HDP'li Pir, Bakan İpek'e konuya dair şu soruları yöneltti:
"Avrupa İnsan Hakları Sözleşmesine taraf olan Türkiye Cumhuriyeti’nde Sözleşmesi’nin Mad. 3. bağlamında; kötü/onur kırıcı/aşağılayıcı muamele ve işkence sayılabilecek Amasya E Tipi Cezaevindeki bu uygulamalar hakkında bir bilginiz var mıdır? Tutsaklara yönelik gerçekleştirilen bu uygulamalar hakkında ilgili cezaevine ilişkin bakanlığınızın yapmış olduğu bir çalışma var mıdır? Şayet konunun araştırılması için bakanlığınızca herhangi bir soruşturma veya kovuşturma işlemi yapılmamışsa gerekçesi nedir? İnsan onuruna saygının  korunmasını sağlayan maddî ve manevî koşullara aykırı olarak tutsakların koğuş dışında cezaevi idaresi ve ilgili diğer personel tarafından tanınmalarına rağmen boyunlarına takmak suretiyle kimlik taşıma zorunluluğu getirilen Amasya E Tipi Cezaevi haricinde kaç cezaevi bulunmaktadır? Ülkemizin imzaladığı uluslararası anlaşmalar ve ilgili mevzuata aykırı olarak tutsakların sağlık hakkından keyfi bir şekilde yararlandırılmamasının gerekçesi nedir?

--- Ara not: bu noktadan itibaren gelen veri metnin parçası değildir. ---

/-- A load of a team waits for its own write to a word of a run only where the write waits at its home: an atomic, or at a page under migration (R174); others it finds in its core's L1 (R288). -/
def loadStalls (s : State) (p : Path) (x : Place) (a n : Nat) : Bool :=
  s.pkg.stalled.any (fun e => e.path == p && (e.rmw || (e.place == .phys && (lockedTo s e.pa).isSome)) && overlap s x a n e)

/-- A read of these physical pieces must wait for the agent's own writes. -/
def readStalls (s : State) (p : Path) (parts : List (Nat × Nat)) : Bool := parts.any (fun r => wordStalls s p .phys r.1 r.2)

/-- A write reaches its home and is not performed yet. -/
def enqueueWrite (w : Writer) (x : Place) (a : Nat) (bs : List Byte) : Prog :=
  .one (.pkg (fun g => { g with stalled := g.stalled ++
    [{ path := w.path, blk := w.blk, slots := w.slots, role := w.role, lane := w.lane, place := x, pa := a, bytes := bs, rmw := false }] }))

/-- A write must stay behind: its step's writes are late, its page is under migration, an earlier write of its agent to the word is not performed, or it is a release behind the agent's writes. -/
def staysBehind (s : State) (w : Writer) (x : Place) (a n : Nat) : Bool :=
  (s.late && !w.role && w.path.coherent) || (x == .phys && (lockedTo s a).isSome)
    || wordStalls s w.path x a n || (w.role && pathStalls s w.path)

/-- The release of a write that no wait has made before is made as it is performed: a lane store's, a hart's or a peer's. -/
def Writer.release (w : Writer) : Prog :=
  if !w.role || w.sure then .ret
  else match w.path with
    | .team t => if w.lane.isSome then (noteRelease (.team t)).seq (noteRelease (.lanes t)) else .ret
    | .host h => noteRelease (.host h)
    | .peer p => noteRelease (.peer p)
    | _ => .ret

/-- A write is performed; one to physical memory moves the ownership of its words (R288). -/
def performWrite (w : Writer) (x : Place) (a : Nat) (bs : List Byte) : Prog :=
  .all [ w.release, .one (.store w.path x w.blk w.slots w.role w.lane a bs), if x = .phys then ownWords w.path a bs.length else .ret ]

/-- The home performs a write itself: every copy of its lines leaves first. -/
def homeWrite (w : Writer) (x : Place) (a : Nat) (bs : List Byte) : Prog :=
  (if x = .phys then Prog.one (.coh (fun c => (linesOf [(a, bs.length)]).foldl Coh.recallAll c)) else .ret).seq (performWrite w x a bs)

/-- Write bytes within one line: performed where the agent's die holds the line in M, else once it does (R288, R290). -/
def putLine (w : Writer) (x : Place) (a : Nat) (bs : List Byte) : Prog :=
  .get fun s =>
    if bs.isEmpty then .ret
    else if w.sure then performWrite w x a bs
    else if staysBehind s w x a bs.length then enqueueWrite w x a bs
    else if x = .phys then needLines w.path .write (linesOf [(a, bs.length)]) (performWrite w x a bs) (enqueueWrite w x a bs)
    else performWrite w x a bs

/-- The pieces of a run of bytes by line: address and bytes. -/
def linePieces : Nat → Nat → List Byte → List (Nat × List Byte)
  | 0, _, _ => []
  | fuel + 1, a, bs =>
    if bs.isEmpty then []
    else
      let k := 256 - a % 256
      (a, bs.take k) :: linePieces fuel (a + k) (bs.drop k)

/-- Write bytes of a place, then go on. -/
def putBytes (w : Writer) (x : Place) (a : Nat) (bs : List Byte) (k : Prog) : Prog :=
  (if x = .phys then Prog.each (linePieces (bs.length / 256 + 2) a bs) (fun r => putLine w x r.1 r.2) else putLine w x a bs).seq k

/-- Who makes a write that waits. -/
def Stalled.writer (e : Stalled) : Writer := { path := e.path, blk := e.blk, slots := e.slots, role := e.role, lane := e.lane }

/-- The context of a write's block is under a reset: the write is not performed any more (R343). -/
def underReset (s : State) (e : Stalled) : Bool := e.blk != 0 && (s.ctx (s.block e.blk).ctx).resetCode != 0

/-- A write that waits is performed, if nothing holds it back: no lock, no earlier write to the word, for a release no earlier write of its agent, and its line in M; under a reset of its context it is dropped.  `forced`: the home performs it itself, of a line that takes part in nothing. -/
def performEntry (forced : Bool) (e : Stalled) : Prog :=
  .get fun s =>
    let before := s.pkg.stalled.takeWhile (fun x => x != e)
    let held := e.rmw || (e.place == .phys && (lockedTo s e.pa).isSome) || before.any (overlap s e.place e.pa e.bytes.length)
      || (e.role && before.any (fun x => x.path == e.path))
    let leave := Prog.one (.pkg (fun g => { g with stalled := g.stalled.erase e }))
    let lines := linesOf [(e.pa, e.bytes.length)]
    if !s.pkg.stalled.contains e then .ret
    else if underReset s e then leave
    else if held then .ret
    else if e.place = .phys && forced && !lines.any s.coh.lineBusy then .all [ leave, homeWrite e.writer .phys e.pa e.bytes ]
    else if e.place = .phys then needLines e.path .write lines (.all [ leave, performWrite e.writer .phys e.pa e.bytes ]) .ret
    else .all [ leave, performWrite e.writer e.place e.pa e.bytes ]

/-- The writes that a migration holds back: to its page, behind one of those to the word, or a release behind one of its agent's (R174). -/
def heldBack (s : State) : List Stalled :=
  s.pkg.stalled.foldl (fun acc e =>
    if (e.place == .phys && (lockedTo s e.pa).isSome) || acc.any (fun x => overlap s e.place e.pa e.bytes.length x || (e.role && x.path == e.path)) then acc ++ [e] else acc) []

/-- A write to memory whose page is translated is still to be performed, and no migration holds it back (R294, R327). -/
def writesDue (s : State) : Bool := s.pkg.stalled.any (fun e => e.place == .phys && !(heldBack s).contains e)

/-- Write bytes over physical pieces. -/
def writeParts (w : Writer) : List (Nat × Nat) → List Byte → Prog
  | [], _ => .ret
  | (pa, n) :: ps, bs => putBytes w .phys pa (bs.take n) (writeParts w ps (bs.drop n))

/-- Some write to a run of physical pieces, whichever agent's, is not performed yet. -/
def anyStalls (s : State) (ps : List (Nat × Nat)) : Bool := ps.any (fun r => s.pkg.stalled.any (overlap s .phys r.1 r.2))

/-- A byte of physical memory with an agent's own writes that are not performed yet. -/
def byteOwn (s : State) (p : Path) (pa : Nat) : Byte := (ownByte s p .phys pa).getD (readByte s pa)

/-- Bytes a device agent reads with acquire, with its own writes to the context's memory in them. -/
def ctxBytes (s : State) (x : Nat) (a : W64) (n : Nat) : Except W64 (List Byte) :=
  match ctxRun s x .read a n with
  | .error e => .error e
  | .ok ps => .ok (if pathStalls s (.front x) then ps.flatMap (fun r => (List.range r.2).map (fun i => byteOwn s (.front x) (r.1 + i)))
      else ps.flatMap (fun r => readBytes s r.1 r.2))

/-- A little-endian number a device agent reads. -/
def ctxNat (s : State) (x : Nat) (a : W64) (n : Nat) : Except W64 Nat := (ctxBytes s x a n).map leNat

/-- An agent's write to a context's memory, plain or a release, or what follows where it faults. -/
def agentStore (p : Path) (role : Bool) (x : Nat) (a : W64) (bs : List Byte) (ok : Prog) (bad : W64 → Prog) : Prog :=
  .get fun s =>
    match ctxRun s x .write a bs.length with
    | .error e => bad e
    | .ok ps => (writeParts { path := p, role := role } ps bs).seq ok

/-- A write of the device's own agents. -/
def ctxStore (role : Bool) (x : Nat) (a : W64) (bs : List Byte) (ok : Prog) (bad : W64 → Prog) : Prog := agentStore (.front x) role x a bs ok bad

/-- The 64-bit and 32-bit little-endian bytes of a word. -/
def bytes8 (x : W64) : List Byte := leBytes 8 x.toNat
def bytes4 (x : Nat) : List Byte := leBytes 4 x
def bytes2 (x : Nat) : List Byte := leBytes 2 x

/-- A number out of a list of bytes, at an offset. -/
def field (bs : List Byte) (off n : Nat) : Nat := leNat ((bs.drop off).take n)
def field64 (bs : List Byte) (off : Nat) : W64 := BitVec.ofNat 64 (field bs off 8)

/-! ## Notifications (R38 to R40) -/

/-- A ring of records in a context's memory, as its descriptor gives it (R38).  `ok`: its reserved fields are zero, LOG2N lies from 4 to 20 and BASE is 32-byte aligned. -/
structure Desc where
  pidx : W64
  cidx : W64
  base : W64
  log2n : Nat
  ok : Bool
  deriving DecidableEq, Repr

/-- A descriptor out of its bytes; the reserved ones begin at `spare` (R6, R38). -/
def descOf (spare : Nat) (b : List Byte) : Desc :=
  let n := field b 24 4
  { pidx := field64 b 0, cidx := field64 b 8, base := field64 b 16, log2n := n % 32,
    ok := decide (4 ≤ n ∧ n ≤ 20) && decide (field b 28 4 ≤ 1) && field b 16 8 % 32 == 0 && field b spare (64 - spare) == 0 }

/-- The descriptor at an address, read with acquire. -/
def readDesc (s : State) (x : Nat) (a : W64) (spare : Nat := 32) : Except W64 Desc := (ctxBytes s x a 64).map (descOf spare)

def Desc.full (d : Desc) : Bool := d.pidx - d.cidx == BitVec.ofNat 64 (2 ^ d.log2n)

def Desc.slot (d : Desc) (size : Nat) : W64 := d.base + BitVec.ofNat 64 (size * (d.pidx.toNat % 2 ^ d.log2n))

/-- Firmware counts a posting that is dropped because an access faulted. -/
def countDrop : Prog := .one (.pkg (fun k => { k with dropped := k.dropped + 1 }))

/-- A posting is dropped: OVF is set where its store succeeds, and firmware counts it where an access faulted (R40). -/
def dropRecord (x : Nat) (a : W64) (counted : Bool) : Prog :=
  .all [ .when counted countDrop, ctxStore false x (a + 0x1C) (bytes4 1) .ret (fun _ => .when (!counted) countDrop) ]

/-- Post a record that carries its SEQ in its first 8 bytes (R40, R351): the slot, then PIDX + 1 with release.  `mk` makes the record from the SEQ.  An invalid descriptor drops it as a fault does (log 32). -/
def postRecord (x : Nat) (a : W64) (size : Nat) (mk : W64 → List Byte) : Prog :=
  .get fun s =>
    let q := BitVec.ofNat 64 s.seq
    .upd .drawSeq
      (match readDesc s x a with
       | .error _ => dropRecord x a true
       | .ok d =>
         if !d.ok then dropRecord x a true
         else if d.full then dropRecord x a false
         else ctxStore false x (d.slot size) (mk q)
           (ctxStore true x a (bytes8 (d.pidx + 1)) .ret (fun _ => dropRecord x a true))
           (fun _ => dropRecord x a true))

/-- The bytes of a notification record (R39). -/
def noteBytes (q : W64) (type code source : Nat) (info0 info1 : W64) : List Byte :=
  bytes8 q ++ bytes2 type ++ bytes2 code ++ bytes4 source ++ bytes8 info0 ++ bytes8 info1

/-- SOURCE (R39): the die, the queue context and the context ID. -/
def sourceOf (q x : Nat) : Nat := (q / 64 % 4) * 2 ^ 30 + (q % 64) * 2 ^ 24 + x % 2 ^ 24

/-- Post a notification to a queue's notification queue; a queue with NQ = 0 drops it and nothing else happens (R28). -/
def notify (q type code : Nat) (info0 info1 : W64) : Prog :=
  .get fun s =>
    let k := s.queue q
    if k.nq = 0 then .ret
    else postRecord k.ctx k.nq 32 (fun sq => noteBytes sq type code (sourceOf q k.ctx) info0 info1)

/-! ## FP events (R130 to R133) -/

/-- A count holds at 2^64 − 1 (R131). -/
def satAdd (a b : Nat) : Nat := min (a + b) (2 ^ 64 - 1)

/-- Add events to one count of a launch; the first add that reaches its threshold posts one FPEVENT (R133). -/
def addEvent (l n k : Nat) : Prog :=
  .get fun s =>
    let x := s.launch l
    let c := satAdd (x.fev.getD n 0) k
    let t := (x.thr.getD n 0).toNat
    .all [ .one (.launch l (fun y => { y with fev := y.fev.set n c })),
           .when (decide (t ≠ 0 ∧ t ≤ c ∧ n ∉ x.posted))
             (.all [ .one (.launch l (fun y => { y with posted := n :: y.posted })),
                     notify x.queue 4 n (BitVec.ofNat 64 c) x.tag ]) ]

/-- Events gathered by counter number (R64). -/
def gather (es : List Nat) : List (Nat × Nat) :=
  (List.range 28).filterMap (fun n => let k := es.count n; if k = 0 then none else some (n, k))

/-- Add events, by counter, to a launch. -/
def addEvents (l : Nat) (es : List (Nat × Nat)) : Prog := .each es (fun e => addEvent l e.1 e.2)

end Sys2Proof.Machine
end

Amasya E Tipi Cezaevinde bahsi geçen başgardiyan Ünal Kalleci hakkında AİHS, Anayasa ve İnfaz Kanunu’nu hiçe sayarak tutsaklara karşı düşmanca uygulamalarına ilişkin bakanlığınız müfettişlerince henüz bir soruşturmanın başlatılmamış olmasının nedeni nedir?"

AMED SALDIRISI

Pir, DAİŞ Üyesi Orhan G.’nin 5 Haziran’da Amed'deki HDP mitingine bombalı saldırı yapması üzerine dört kişinin hayatını kaybettiğini, yüzlerce kişinin yaralandığını hatırlatarak, "Anne Hatice G'nin Radikal gazetesinden İdris Emen'e verdiği bilgilere göre son çare olarak  AKP Adıyaman 5. Olağan İl Kongresinde Başbakan Ahmet Davutoğlu ile görüşmelerine ve Başbakan Davutoğlu'nun kendilerine durum hakkında MİT'e talimat vereceğini söylemesine karşın Orhan G.' hakında hiçbir yasal işlemin yapılmadığı, sadece teknik takiple yetinildiği ve hatta Orhan G.'nin Diyarbakır'da bombalı saldırıyı gerçekleştirdiği gün teknik takipten çıkarıldığı basına yansımıştır" dedi.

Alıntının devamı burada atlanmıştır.